Share your dilemmas and get honest opinions from other Mumsnetters.

To feel a bit hurt when people act this way

89 replies

Srx1 · 02/08/2022 10:34

It happens to me sometimes that I message a friend and they don't respond for a day or 234 however I can see that they have either been online or even posted an Instagram story or even looked at mine in the meantime. I understand people are busy and have lives but in these situations obviously not that busy. So they either don't care or they 'forgot'. When they eventually do respond, I just feel annoyed and don't even feel like responding anymore because I feel I don't matter to these people anyway. But of course I do because I feel bad if I ignore someone. And so I end up feeling like a fool.

Am I too sensitive? I just can't understand why have people forgotten how to communicate now that is easier than ever to reach out to someone. It doesn't help that I currently don't have close friends nearby due to moving so these things hurt a bit more.

OP posts:
Hallamus · 02/08/2022 22:16

Maybe I'm just too old school when it comes to friendships

No, you're just too demanding.

GreenIsle · 02/08/2022 22:16

This is what annoys me also. On WhatsApp, why does the person read the message if they know they are too busy to reply.

If I'm busy I just don't read it and wait until I can reply and read at the same time therefore less chance of forgetting about it and being rude. I definitely have people in my life who like to pretend they are super busy and take nearly a day to reply after reading which is so annoying. In this day an age everyone use their phones for everything and it takes 2 secs to hit a reply.

girlfrien · 02/08/2022 22:18

BernadetteRostankowskiWolowitz · 02/08/2022 10:58

For me it depends on the content of the message. If you just open a general chat, I'll not actually reply until a time I'm able to sit and chat.

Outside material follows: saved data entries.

/-- The timers outside reset, block by block; the sequencers' stand with their channels. -/
theorem tickTimers_eq (s : State) : tickTimers s =
    { s with
      ctl := { s.ctl with
        listenTimer := countDown 1 s.ctl.listenTimer, quietTimer := countDown 1 s.ctl.quietTimer }
      reg := { s.reg with isoTimer := countDown 1 s.reg.isoTimer }
      starts := { s.starts with holdOff := countDown 1 s.starts.holdOff }
      contain := { s.contain with grace := countDown 1 s.contain.grace }
      status := { s.status with period := countDown 1 s.status.period }
      peers := { s.peers with entries := mapVec Peer.tick s.peers.entries }
      chans := (tickTimers s).chans } := by
  unfold tickTimers
  dsimp only
  rw [tickSequencers_eq]
  rfl

theorem tickTimers_ch (s : State) (c : ChannelNo) : (tickTimers s).ch c =
    { s.ch c with seq := tickSeq (s.chCfg c).kind s.meas.supply (s.ch c).seq } := by
  unfold tickTimers
  dsimp only
  rw [tickSequencers_ch]
  rfl

/-- A millisecond outside reset, block by block. -/
theorem passMs_outside (hr : s.inReset = false) : passMs s =
    { s with
      ctl := { s.ctl with
        listenTimer := countDown 1 s.ctl.listenTimer, quietTimer := countDown 1 s.ctl.quietTimer }
      reg := { s.reg with isoTimer := countDown 1 s.reg.isoTimer }
      starts := { s.starts with holdOff := countDown 1 s.starts.holdOff }
      contain := { s.contain with grace := countDown 1 s.contain.grace }
      status := { s.status with period := countDown 1 s.status.period }
      peers := { s.peers with entries := mapVec Peer.tick s.peers.entries }
      chans := (passMs s).chans
      panel := { s.panel with
        alarm := s.panel.alarm.tick, panelReset := s.panel.panelReset.tick, ack := s.panel.ack.tick
        reset := s.panel.reset.tick }
      trouble := { s.trouble with record := s.trouble.record.map (fun r => { r with acked := false }) } } := by
  unfold passMs
  rw [outside_of_not_inReset hr, tickTimers_eq]
  rfl

/-- A millisecond in reset: the lines and the inputs alone. -/
theorem passMs_inReset (hr : s.inReset = true) : passMs s =
    { s with
      chans := (passMs s).chans
      panel := { s.panel with
        alarm := s.panel.alarm.tick, panelReset := s.panel.panelReset.tick, ack := s.panel.ack.tick
        reset := s.panel.reset.tick }
      trouble := { s.trouble with record := s.trouble.record.map (fun r => { r with acked := false }) } } := by
  unfold passMs
  rw [outside_of_inReset hr]
  rfl

theorem passMs_ch (s : State) (c : ChannelNo) : (passMs s).ch c = { s.ch c with
    seq := if s.inReset then (s.ch c).seq else tickSeq (s.chCfg c).kind s.meas.supply (s.ch c).seq
    inA := (s.ch c).inA.tick, inB := (s.ch c).inB.tick } := by
  have hlines (u : State) : (endAck (tickLines u)).ch c =
      { u.ch c with inA := (u.ch c).inA.tick, inB := (u.ch c).inB.tick } := ch_mapVec _ u c
  unfold passMs
  rw [hlines]
  cases hr : s.inReset with
  | true => rw [outside_of_inReset hr]; rfl
  | false => rw [outside_of_not_inReset hr, tickTimers_ch]; rfl

/-- The RESET line's interval counts against the level taken, and its hold while held (R156). -/
theorem ResetLine.tick_eq (x : ResetLine) : x.tick = { x with
    run := if x.raw = x.held then 0 else x.run + 1
    hold := if x.held then min 5000 (x.hold + 1) else x.hold } := by
  unfold ResetLine.tick
  cases hh : x.held <;> cases hraw : x.raw <;> rfl

theorem passMs_panel (s : State) : (passMs s).panel = { s.panel with
    alarm := s.panel.alarm.tick, panelReset := s.panel.panelReset.tick, ack := s.panel.ack.tick
    reset := s.panel.reset.tick } := by
  cases hr : s.inReset with
  | true => rw [passMs_inReset hr]
  | false => rw [passMs_outside hr]

theorem passMs_rest (s : State) : (passMs s).role = s.role ∧ (passMs s).link = s.link ∧ (passMs s).meas = s.meas
    ∧ (passMs s).freeTick = s.freeTick ∧ (passMs s).pending = s.pending
    ∧ (passMs s).trouble = { s.trouble with record := s.trouble.record.map (fun r => { r with acked := false }) } := by
  cases hr : s.inReset with
  | true => rw [passMs_inReset hr]; exact ⟨rfl, rfl, rfl, rfl, rfl, rfl⟩
  | false => rw [passMs_outside hr]; exact ⟨rfl, rfl, rfl, rfl, rfl, rfl⟩

/-- The entries' timers, that of a station with none included (R126, R129). -/
theorem passMs_peer (hr : s.inReset = false) (z : Nat) : (passMs s).peer z = (s.peer z).tick := by
  rw [passMs_outside hr]
  unfold State.peer
  split
  · simp
  · rfl

end Sys2Proof.Machine

open Sys2Proof Sys2Proof.Machine in
/-- Settles O1. -/
theorem stepRunsTheFrontCommand : Obligations.StepRunsTheFrontCommand := by
  intro c rest s h
  simp only [step, h]

open Sys2Proof Sys2Proof.Machine in
/-- Settles O2: `step` reads the due events of an empty queue, and the millisecond is read field by field. -/
theorem emptyQueueLetsTimePass : Obligations.EmptyQueueLetsTimePass := by
  intro s hq
  refine ⟨fun c rest hdue => by simp only [step, hq, hdue], fun hdue => ⟨passMs s, by simp only [step, hq, hdue], ?_⟩⟩
  obtain ⟨hrole, hlink, hmeas, htick, hpending, htrouble⟩ := passMs_rest s
  refine ⟨fun hr => ?_, fun hr => ?_, fun c => ?_, ?_, hrole, hlink, hmeas, htick, htrouble, hpending.trans hq⟩
  · have hseq (c : ChannelNo) := congrArg Channel.seq (passMs_ch s c)
    have hpeer := passMs_peer hr
    have heq := passMs_outside hr
    refine ⟨by rw [heq]; rfl, by rw [heq]; rfl, by rw [heq]; rfl, by rw [heq]; rfl, by rw [heq]; rfl, by rw [heq],
      fun z => hpeer z.toNat, fun c => ?_⟩
    rw [hseq, hr]
    cases (s.ch c).seq <;> rfl
  · have hseq (c : ChannelNo) := congrArg Channel.seq (passMs_ch s c)
    have heq := passMs_inReset hr
    refine ⟨by rw [heq], by rw [heq], by rw [heq], by rw [heq], by rw [heq], by rw [heq], fun c => ?_⟩
    rw [hseq, hr]
    rfl
  · rw [passMs_ch]
    exact ⟨rfl, rfl, fun i => by cases i <;> rfl⟩
  · rw [passMs_panel, ResetLine.tick_eq]
    rfl
end

section
/-! The Trouble Unit keeps its law through every step: the set stays in order, the record empty over an empty set alone, and
TROUBLE as record, mode and RESET hold give it; O12 (R156 to R162). -/

namespace Sys2Proof.Machine

variable {s t : State}

/-! ### The set in its order (R157, R160) -/

theorem QualifierLaw.le {c : Cond} (h : QualifierLaw c) : c.qualifier ≤ 63 := by
  unfold QualifierLaw at h
  split at h <;> omega

theorem CondCode.number_inj {a b : CondCode} (h : a.number = b.number) : a = b := by
  cases a <;> cases b <;> first | rfl | cases h

/-- Lawful instances in one place are one instance. -/
theorem key_inj {c d : Cond} (hc : QualifierLaw c) (hd : QualifierLaw d) (h : c.key = d.key) : c = d := by
  have hqc := hc.le
  have hqd := hd.le
  unfold Cond.key at h
  have hcode : c.code = d.code := CondCode.number_inj (by omega)
  rw [hcode] at h
  obtain ⟨cc, cq⟩ := c
  obtain ⟨dc, dq⟩ := d
  simp_all

theorem insertCond_sorted {c : Cond} {l : List Cond} (hc : QualifierLaw c) (hl : ∀ d ∈ l, QualifierLaw d) (hnew : c ∉ l)
    (h : (l.map Cond.key).Pairwise (· < ·)) : ((insertCond c l).map Cond.key).Pairwise (· < ·) := by
  induction l with
  | nil => simp [insertCond]
  | cons d ds ih =>
    have hd : d ∈ d :: ds := List.mem_cons_self ..
    rw [List.map_cons, List.pairwise_cons] at h
    obtain ⟨hhead, htail⟩ := h
    unfold insertCond
    split
    · next hlt =>
      rw [List.map_cons, List.pairwise_cons, List.map_cons, List.pairwise_cons]
      refine ⟨fun k hk => ?_, hhead, htail⟩
      rcases List.mem_cons.mp hk with rfl | hk
      · exact hlt
      · exact Nat.lt_trans hlt (hhead k hk)
    · next hge =>
      have hne : d.key ≠ c.key := fun e => hnew (key_inj hc (hl d hd) e.symm ▸ hd)
      rw [List.map_cons, List.pairwise_cons]
      refine ⟨fun k hk => ?_, ih (fun e he => hl e (List.mem_cons_of_mem _ he))
        (fun he => hnew (List.mem_cons_of_mem _ he)) htail⟩
      obtain ⟨e, he, rfl⟩ := List.mem_map.mp hk
      rcases (mem_insertCond c e ds).mp he with rfl | he
      · omega
      · exact hhead _ (List.mem_map_of_mem he)

/-! ### The law of set and record, TROUBLE apart -/

/-- The set and the record (R157, R159). -/
structure ConditionsLaw (x : Trouble) : Prop where
  sorted  : (x.active.map Cond.key).Pairwise (· < ·)
  lawful  : ∀ c ∈ x.active, QualifierLaw c
  record  : ∀ r ∈ x.record.toList, QualifierLaw r.cond ∧ r.filling ≤ x.fillings
  emptied : x.record = none → x.active = []

/-- The law is that of set and record, and TROUBLE at its level outside a 5 s hold that has ended. -/
theorem troubleLaw_iff : TroubleLaw s ↔ ConditionsLaw s.trouble ∧ s.trouble.output = troubleLevel s
    ∧ (s.panel.reset.fiveSecs = true → s.inReset = true) :=
  ⟨fun ⟨hsorted, hlawful, hrecord, hemptied, houtput, hfive⟩ =>
    ⟨⟨hsorted, hlawful, hrecord, hemptied⟩, houtput, hfive⟩,
   fun ⟨⟨hsorted, hlawful, hrecord, hemptied⟩, houtput, hfive⟩ => ⟨hsorted, hlawful, hrecord, hemptied, houtput, hfive⟩⟩

theorem troubleLevel_congr (hm : t.ctl.mode = s.ctl.mode) (hrec : t.trouble.record.isNone = s.trouble.record.isNone)
    (hfive : t.panel.reset.fiveSecs = s.panel.reset.fiveSecs) : troubleLevel t = troubleLevel s := by
  simp only [troubleLevel, hm, hrec, hfive]

theorem troubleLaw_congr (h : TroubleLaw s) (ht : t.trouble = s.trouble) (hm : t.ctl.mode = s.ctl.mode)
    (hr : t.panel.reset = s.panel.reset) : TroubleLaw t := by
  rw [troubleLaw_iff] at h ⊢
  obtain ⟨hset, hout, hfive⟩ := h
  refine ⟨ht ▸ hset, ?_, ?_⟩
  · rw [ht, troubleLevel_congr hm (by rw [ht]) (by rw [hr]), hout]
  · simpa only [State.inReset, hr] using hfive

Scanning over someone's insta stories can be done while the kettles boiling or I'm queueing at the school gate. Equally, I won't engage in a chat back and forth if I'm doing something with the kids/watching a movie/etc however I can do other things on my phone at this time.

If you ask a specific question I'll aim to respond ASAP (eg "I'm picking up wine for Jane's birthday does she prefer red or white") as these are less likely to evolve into lengthy chats.

"How are you all" can wait til a time we can both chat.

A text is an invitation to reply. Not a duty.

If someone takes the time to ask how you are it's polite to reply
Some people don't have any friends.
Never take ppl for granted one day they might not be there to message you.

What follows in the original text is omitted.